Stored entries
BEGIN
/-- Apply record `i`. A site's whole bytes must lie in its area. DEDUCED, log 102: an ABS64 site outside areas 2 and 3 takes
LOAD_SITE (R32 gives it no code). -/
def Obj.applyReloc (o : Obj) (base i : Nat) (r : Reloc) (m : Image) : Except (List Nat) Image :=
  let pos := (o.area 6).fo + 24 * i
  let rej (code field : Nat) : Except (List Nat) Image := .error (loadReport code 6 i (pos + field))
  match o.areaOf r.off with
  | none => rej 12 0
  | some a =>
    if 9 < r.type then rej 11 8
    else match o.symbols[r.sym]? with
      | none => rej 7 12
      | some x =>
        let off := r.off - (o.area a).vo
        let w := recField (tget [] m.parts a) off 4
        if x.kind = 4 then rej 9 12
        else if r.type = 0 then .ok m
        else if r.type = 1 && a ≠ 2 && a ≠ 3 then rej 12 0
        else if r.off % (if r.type = 1 then 8 else 4) ≠ 0 then rej 13 0
        else if (o.area a).fs < off + (if r.type = 1 then 8 else 4) then rej 12 0
        else if r.type ≠ 1 && !siteOk r.type w then rej 12 0
        else match o.relocBits base i r with
          | .error c => rej c 0
          | .ok (lo, n, v) =>
            let at0 := 8 * r.off + lo
            if m.done.any fun d => !apart at0 n d.1 d.2 then rej 12 0
            else .ok { parts := tset [] m.parts a (patchBits (tget [] m.parts a) off lo n v), done := (at0, n) :: m.done }

def Obj.applyRelocs (o : Obj) (base : Nat) : Nat → List Reloc → Image → Except (List Nat) Image
  | _, [], m => .ok m
  | i, r :: rs, m =>
    match o.applyReloc base i r m with
    | .error e => .error e
    | .ok m1 => o.applyRelocs base (i + 1) rs m1

/-! ### Placing (R37, R38) -/

/-- The next table frame of a die that the system software provides, and the rest. -/
def takeFrame (die : Nat) : List Nat → Option (Nat × List Nat)
  | [] => none
  | f :: fs => if paDie f = die then some (f, fs) else (takeFrame die fs).map fun x => (x.1, f :: x.2)

/-- Write a 64-KiB leaf for a virtual address into a die's tables, with fresh tables where none stand; none where a page stands
already or no frame is left. -/
def State.mapLeaf (s : State) (die va pte : Nat) : List (Nat × Nat × Nat) → Nat → List Nat → Option (State × List Nat)
  | [], _, _ => none
  | (sh, w, _) :: rest, table, frames =>
    let at0 := table + 8 * (va / 2 ^ sh % 2 ^ w)
    let e := leNat (s.readBytes none at0 8)
    if rest.isEmpty then (if bit e 0 then none else some (s.performBytes none at0 (leBytes 8 pte), frames))
    else if bit e 0 then (if bit e 1 then none else s.mapLeaf die va pte rest (e / 2 ^ 7 % 2 ^ 45 * 2 ^ 7) frames)
    else match takeFrame die frames with
      | none => none
      | some (f, fs) =>
        ((s.performBytes none f (List.replicate 4096 0)).performBytes none at0 (leBytes 8 (f + 1))).mapLeaf die va pte rest f fs

/-- Map the pages of an object to a die's copy: text executable, every other page readable. -/
def State.mapObject (s : State) (o : Obj) (owner base die pa : Nat) : Nat → List Nat → Option (State × List Nat)
  | 0, frames => some (s, frames)
  | n + 1, frames =>
    match s.mapObject o owner base die pa n frames with
    | none => none
    | some (s1, fs) =>
      let t := o.area 1
      let text := t.vo ≤ 65536 * n && 65536 * n < t.vo + t.fs
      s1.mapLeaf die (base + 65536 * n) (pa + 65536 * n + 3 + (if text then 16 else 4)) walkLevels
        (if die = 0 then (s.owner owner).root0 else (s.owner owner).root1) fs

/-- A die's scratchpad can hold a copy. -/
def State.copyFits (s : State) (o : Obj) (die pa : Nat) : Bool :=
  pa % 65536 = 0 && !s.paMalformed pa && paClass pa = 0 && paModule pa = s.domid && paDie pa = die && pa % 2 ^ 37 + o.extent ≤ 2 ^ 37

/-- The base may be used: aligned, in the address space, clear of the splice cache (R452); that its pages are free shows as the
tables are written. -/
def baseOk (o : Obj) (base : Nat) : Bool :=
  base % 65536 = 0 && base + o.extent ≤ 2 ^ 56 && (base + o.extent ≤ spliceBase 0 || spliceBase 2 ≤ base)

/-- Both dies' page tables, with the object mapped; none is LOAD_SPACE. DEDUCED, log 102: R37 names that code for a scratchpad
that cannot hold the copies, and the model gives it as well to a base that is misaligned, not free or in the splice cache, and
to tables that lack a frame. -/
def State.mapBoth (s : State) (o : Obj) (owner base pa0 pa1 : Nat) (frames : List Nat) : Option State :=
  if !(baseOk o base && s.copyFits o 0 pa0 && s.copyFits o 1 pa1) then none
  else
    match s.mapObject o owner base 0 pa0 (o.extent / 65536) frames with
    | none => none
    | some (s1, fs) => (s1.mapObject o owner base 1 pa1 (o.extent / 65536) fs).map fun x => x.1

/-- The areas' bytes as they are copied. -/
def Obj.parts (o : Obj) : Image :=
  { parts := (List.range 4).filterMap (fun i => if (o.area i).fs = 0 then none else some (i, o.part i 0 (o.area i).fs)), done := [] }

/-- Write an image to a die's copy under the owner's key. -/
def State.writeCopy (s : State) (o : Obj) (owner pa : Nat) (m : Image) : State :=
  m.parts.foldl (fun s p => s.performBytes (some (s.keyOf owner)) (pa + (o.area p.1).vo) p.2) s

/-- Load an object, or the report of its rejection. DEDUCED, log 102.  A report that has no faulty field (LOAD_OK, LOAD_SPACE) has
WHERE 0, for which R36 gives no value. DESIGN CHOICE, log 142. -/
def State.load (s : State) (owner base pa0 pa1 : Nat) (frames : List Nat) (b : List Byte) : Except (List Nat) State := do
  let o := objOf b
  let none16 := 0xFFFF
  let none32 := 0xFFFFFFFF
  pass 1 none16 none32 0 (headerChecks b)
  pass 2 none16 none32 0 [(0x08, recField b 8 4 = 0x4B010000 + s.family)]
  pass 3 none16 none32 0 [(0x20, crc32 (putAt b 0x20 [0, 0, 0, 0]) = recField b 0x20 4)]
  pass 1 none16 none32 0 (layoutChecks b)
  passEach (fun i _ => pass 1 i none32 (0x40 + 16 * i) (o.areaChecks i)) 0 o.areas
  passEach (fun i _ => o.kernelPass i) 0 (List.range o.kcount)
  o.symbolsPass
  let st ← o.notes
  match s.mapBoth o owner base pa0 pa1 frames with
  | none => .error (loadReport 8 none16 none32 0)
  | some s1 =>
    let m ← o.applyRelocs base 0 o.relocs o.parts
    let s2 := (s1.writeCopy o owner pa0 m).writeCopy o owner pa1 m
    let native := st = some (s.family * 65536 + s.stepLetter * 256 + s.stepDigit)
    .ok { s2 with
      objects := { owner, base, extent := o.extent, voff0 := (o.area 0).vo, native } :: s2.objects,
      loadReports := s2.loadReports ++ [loadReport 0 none16 none32 0] }

def execLoadObject (owner base pa0 pa1 : Nat) (frames : List Nat) (bytes : List Byte) (s : State) :
    Host.Outcome State Fault Refusal :=
  match s.load owner base pa0 pa1 frames bytes with
  | .ok s1 => .next s1
  | .error r => .next { s with loadReports := s.loadReports ++ [r] }

end Sys2Proof.Machine
end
END
* Task to complete
Copy every line of the records, leaving nothing out.

* Task response
/-- Apply record `i`. A site's whole bytes must lie in its area. DEDUCED, log 102: an ABS64 site outside areas 2 and 3 takes
LOAD_SITE (R32 gives it no code). -/
def Obj.applyReloc (o : Obj) (base i : Nat) (r : Reloc) (m : Image) : Except (List Nat) Image :=
  let pos := (o.area 6).fo + 24 * i
  let rej (code field : Nat) : Except (List Nat) Image := .error (loadReport code 6 i (pos + field))
  match o.areaOf r.off with
  | none => rej 12 0
  | some a =>
    if 9 < r.type then rej 11 8
    else match o.symbols[r.sym]? with
      | none => rej 7 12
      | some x =>
        let off := r.off - (o.area a).vo
        let w := recField (tget [] m.parts a) off 4
        if x.kind = 4 then rej 9 12
        else if r.type = 0 then .ok m
        else if r.type = 1 && a ≠ 2 && a ≠ 3 then rej 12 0
        else if r.off % (if r.type = 1 then 8 else 4) ≠ 0 then rej 13 0
        else if (o.area a).fs < off + (if r.type = 1 then 8 else 4) then rej 12 0
        else if r.type ≠ 1 && !siteOk r.type w then rej 12 0
        else match o.relocBits base i r with
          | .error c => rej c 0
          | .ok (lo, n, v) =>
            let at0 := 8 * r.off + lo
            if m.done.any fun d => !apart at0 n d.1 d.2 then rej 12 0
            else .ok { parts := tset [] m.parts a (patchBits (tget [] m.parts a) off lo n v), done := (at0, n) :: m.done }

def Obj.applyRelocs (o : Obj) (base : Nat) : Nat → List Reloc → Image → Except (List Nat) Image
  | _, [], m => .ok m
  | i, r :: rs, m =>
    match o.applyReloc base i r m with
    | .error e => .error e
    | .ok m1 => o.applyRelocs base (i + 1) rs m1

/-! ### Placing (R37, R38) -/

/-- The next table frame of a die that the system software provides, and the rest. -/
def takeFrame (die : Nat) : List Nat → Option (Nat × List Nat)
  | [] => none
  | f :: fs => if paDie f = die then some (f, fs) else (takeFrame die fs).map fun x => (x.1, f :: x.2)

/-- Write a 64-KiB leaf for a virtual address into a die's tables, with fresh tables where none stand; none where a page stands
already or no frame is left. -/
def State.mapLeaf (s : State) (die va pte : Nat) : List (Nat × Nat × Nat) → Nat → List Nat → Option (State × List Nat)
  | [], _, _ => none
  | (sh, w, _) :: rest, table, frames =>
    let at0 := table + 8 * (va / 2 ^ sh % 2 ^ w)
    let e := leNat (s.readBytes none at0 8)
    if rest.isEmpty then (if bit e 0 then none else some (s.performBytes none at0 (leBytes 8 pte), frames))
    else if bit e 0 then (if bit e 1 then none else s.mapLeaf die va pte rest (e / 2 ^ 7 % 2 ^ 45 * 2 ^ 7) frames)
    else match takeFrame die frames with
      | none => none
      | some (f, fs) =>
        ((s.performBytes none f (List.replicate 4096 0)).performBytes none at0 (leBytes 8 (f + 1))).mapLeaf die va pte rest f fs

/-- Map the pages of an object to a die's copy: text executable, every other page readable. -/
def State.mapObject (s : State) (o : Obj) (owner base die pa : Nat) : Nat → List Nat → Option (State × List Nat)
  | 0, frames => some (s, frames)
  | n + 1, frames =>
    match s.mapObject o owner base die pa n frames with
    | none => none
    | some (s1, fs) =>
      let t := o.area 1
      let text := t.vo ≤ 65536 * n && 65536 * n < t.vo + t.fs
      s1.mapLeaf die (base + 65536 * n) (pa + 65536 * n + 3 + (if text then 16 else 4)) walkLevels
        (if die = 0 then (s.owner owner).root0 else (s.owner owner).root1) fs

/-- A die's scratchpad can hold a copy. -/
def State.copyFits (s : State) (o : Obj) (die pa : Nat) : Bool :=
  pa % 65536 = 0 && !s.paMalformed pa && paClass pa = 0 && paModule pa = s.domid && paDie pa = die && pa % 2 ^ 37 + o.extent ≤ 2 ^ 37

/-- The base may be used: aligned, in the address space, clear of the splice cache (R452); that its pages are free shows as the
tables are written. -/
def baseOk (o : Obj) (base : Nat) : Bool :=
  base % 65536 = 0 && base + o.extent ≤ 2 ^ 56 && (base + o.extent ≤ spliceBase 0 || spliceBase 2 ≤ base)

/-- Both dies' page tables, with the object mapped; none is LOAD_SPACE. DEDUCED, log 102: R37 names that code for a scratchpad
that cannot hold the copies, and the model gives it as well to a base that is misaligned, not free or in the splice cache, and
to tables that lack a frame. -/
def State.mapBoth (s : State) (o : Obj) (owner base pa0 pa1 : Nat) (frames : List Nat) : Option State :=
  if !(baseOk o base && s.copyFits o 0 pa0 && s.copyFits o 1 pa1) then none
  else
    match s.mapObject o owner base 0 pa0 (o.extent / 65536) frames with
    | none => none
    | some (s1, fs) => (s1.mapObject o owner base 1 pa1 (o.extent / 65536) fs).map fun x => x.1

/-- The areas' bytes as they are copied. -/
def Obj.parts (o : Obj) : Image :=
  { parts := (List.range 4).filterMap (fun i => if (o.area i).fs = 0 then none else some (i, o.part i 0 (o.area i).fs)), done := [] }

/-- Write an image to a die's copy under the owner's key. -/
def State.writeCopy (s : State) (o : Obj) (owner pa : Nat) (m : Image) : State :=
  m.parts.foldl (fun s p => s.performBytes (some (s.keyOf owner)) (pa + (o.area p.1).vo) p.2) s

/-- Load an object, or the report of its rejection. DEDUCED, log 102.  A report that has no faulty field (LOAD_OK, LOAD_SPACE) has
WHERE 0, for which R36 gives no value. DESIGN CHOICE, log 142. -/
def State.load (s : State) (owner base pa0 pa1 : Nat) (frames : List Nat) (b : List Byte) : Except (List Nat) State := do
  let o := objOf b
  let none16 := 0xFFFF
  let none32 := 0xFFFFFFFF
  pass 1 none16 none32 0 (headerChecks b)
  pass 2 none16 none32 0 [(0x08, recField b 8 4 = 0x4B010000 + s.family)]
  pass 3 none16 none32 0 [(0x20, crc32 (putAt b 0x20 [0, 0, 0, 0]) = recField b 0x20 4)]
  pass 1 none16 none32 0 (layoutChecks b)
  passEach (fun i _ => pass 1 i none32 (0x40 + 16 * i) (o.areaChecks i)) 0 o.areas
  passEach (fun i _ => o.kernelPass i) 0 (List.range o.kcount)
  o.symbolsPass
  let st ← o.notes
  match s.mapBoth o owner base pa0 pa1 frames with
  | none => .error (loadReport 8 none16 none32 0)
  | some s1 =>
    let m ← o.applyRelocs base 0 o.relocs o.parts
    let s2 := (s1.writeCopy o owner pa0 m).writeCopy o owner pa1 m
    let native := st = some (s.family * 65536 + s.stepLetter * 256 + s.stepDigit)
    .ok { s2 with
      objects := { owner, base, extent := o.extent, voff0 := (o.area 0).vo, native } :: s2.objects,
      loadReports := s2.loadReports ++ [loadReport 0 none16 none32 0] }

def execLoadObject (owner base pa0 pa1 : Nat) (frames : List Nat) (bytes : List Byte) (s : State) :
    Host.Outcome State Fault Refusal :=
  match s.load owner base pa0 pa1 frames bytes with
  | .ok s1 => .next s1
  | .error r => .next { s with loadReports := s.loadReports ++ [r] }

end Sys2Proof.Machine
end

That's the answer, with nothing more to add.